Жалитвослов - Валерий Вотрин
Шрифт:
Интервал:
Закладка:
— Отчетик принесли? — обратился Манусевич к Кметову.
— Принес, — ответил Кметов, показывая на портфель.
— Вы не волнуйтесь так, — неожиданно добродушно сказал Манусевич. — Все через это проходят. Я вот, пока вы не появились, шесть лет сюда ездил, четыре раза в год. Это, доложу вам, было испытание…
Но тут речь Манусевича был прервана. Громовой голос раздался под сводами зала:
— Слушаются жомные жалитвословы. Председательствующий — вице-премьер правительства Александр Кочегаров.
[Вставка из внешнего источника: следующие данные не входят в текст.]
-- ==== Sys2Proof/Tests/Slice0.lean ====
section
/-! SUPPORT. Tests: ill-formed commands are refused by `Instr.wf`; single commands on small states, with results written out
from the spec's own examples and rules; for every statement a state and operands that meet its hypotheses. -/

open Sys2Proof Sys2Proof.Machine

namespace Sys2Proof.Tests

/-! ### Well-formedness: one ill-formed operand for each check -/

def host : Accessor := ⟨0, true⟩
def lk : LinkId := ⟨7, 0, 0⟩

theorem test_wf_accessor : (Instr.irqTest ⟨1024, false⟩ 0).wf = false ∧ (Instr.irqTest ⟨1023, false⟩ 0).wf = true := by decide
theorem test_wf_link : (Instr.nop ⟨131072, 0, 0⟩).wf = false ∧ (Instr.nop ⟨0, 2 ^ 21, 0⟩).wf = false
    ∧ (Instr.nop ⟨0, 0, 8⟩).wf = false ∧ (Instr.nop ⟨131071, 2 ^ 21 - 1, 7⟩).wf = true := by decide
theorem test_wf_unit : (Instr.selfTest (.lane 16) true).wf = false ∧ (Instr.selfTest (.engine 32) true).wf = false
    ∧ (Instr.selfTest (.macu 16) true).wf = false ∧ (Instr.selfTest (.quad 4) true).wf = false
    ∧ (Instr.selfTest (.oryCore 4) true).wf = false ∧ (Instr.selfTest (.drbgCore 2) true).wf = false
    ∧ (Instr.selfTest (.engine 31) true).wf = true := by decide
theorem test_wf_fault : (Instr.eligibilityCut [⟨.laneEcc, 16, lk, 0⟩]).wf = false ∧ (Instr.eligibilityCut [⟨.engineEcc, 16, lk, 0⟩]).wf = true
    ∧ (Instr.tickBoundary ⟨0, 0, [], [(.macu 16, 1)], 0⟩).wf = false := by decide
theorem test_wf_ring : (Instr.cqStall 131072).wf = false ∧ (Instr.producerWrite host 131072 0).wf = false
    ∧ (Instr.cqStall 131071).wf = true := by decide
theorem test_wf_addr : (Instr.registerWrite host (2 ^ 24) 0).wf = false ∧ (Instr.readClears host (2 ^ 24)).wf = false
    ∧ (Instr.irqPendClear host 4096 0).wf = false := by decide
theorem test_wf_fid_chan : (Instr.bmeSet 1024).wf = false ∧ (Instr.go host 1040 0).wf = false ∧ (Instr.go host 1039 0).wf = true := by
  decide
theorem test_wf_thread : (Instr.fork 64 0).wf = false ∧ (Instr.join 0 64).wf = false ∧ (Instr.channelRead 0 256).wf = false := by decide
theorem test_wf_part : (Instr.partitionRecordAck 1024).wf = false ∧ (Instr.ledgerReservationAck 0 (2 ^ 32)).wf = false
    ∧ (Instr.cacheUncorrectable .keyCache 0 0 (some ⟨0, 0, 8⟩)).wf = false := by decide
theorem test_wf_fabric : (Instr.readTimeout 8 0).wf = false ∧ (Instr.readTimeout 0 1024).wf = false
    ∧ (Instr.writeResponse 0 0 64 true).wf = false ∧ (Instr.readCompletion 0 0 0 [⟨[], true, false⟩]).wf = false := by decide
theorem test_wf_stream : (Instr.streamInputBeat 4 true 0 [0]).wf = false ∧ (Instr.streamInputBeat 0 true 0 []).wf = false
    ∧ (Instr.streamInputBeat 0 true 0 (List.replicate 65 0)).wf = false := by decide
theorem test_wf_rest : (Instr.powerAck false 4 true).wf = false ∧ (Instr.sdmaAbort 64).wf = false ∧ (Instr.windowEnd []).wf = false
    ∧ (Instr.retestVerdict true []).wf = false ∧ (Instr.healthTestFailure .rct ⟨64, [41, 0, 0, 0]⟩).wf = false ∧ (Instr.healthTestFailure .rct ⟨63, [41]⟩).wf = false
    ∧ (Instr.mac 16 0 0 0).wf = false ∧ (Instr.drbgItemDone 2).wf = false := by decide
Моментально в зале настала тишина. Кметов поднял глаза к ложам и увидел, что в одной появился ряд бледных лиц. Среди них он узнал фон Гакке. Внутри екнуло. Значит, слухи о приглашении директора фабрики в правительство были верны. Нахлынуло столько мыслей, что, когда эта волна схлынула, оказалось, что на ближайшей трибуне уже стоит человек и читает монотонным голосом:
— «…почище скотского запах, и течет, господине, не жидко, а как бы слизко, и мы, сироты твои сидельцы Упояшского острогу, оттого весьма скучны и исправляемся, господине, худо, а токмо и мыслим, как бы кого, господине, удавить, а надзиратель наш, Федор Мыкин, нам этот сок что ни день сует и лает хульно, и мы, господине, его, того Федьку Мыкина, однажды имали да дали ему сок тот пить, и он, господине, Федька Мыкин, пил да блевал много, а мы, господине, через то страдаем, потому он, Федька, затаил на нас с того дня и поит нас, господине, нарошно тем соком почасту…»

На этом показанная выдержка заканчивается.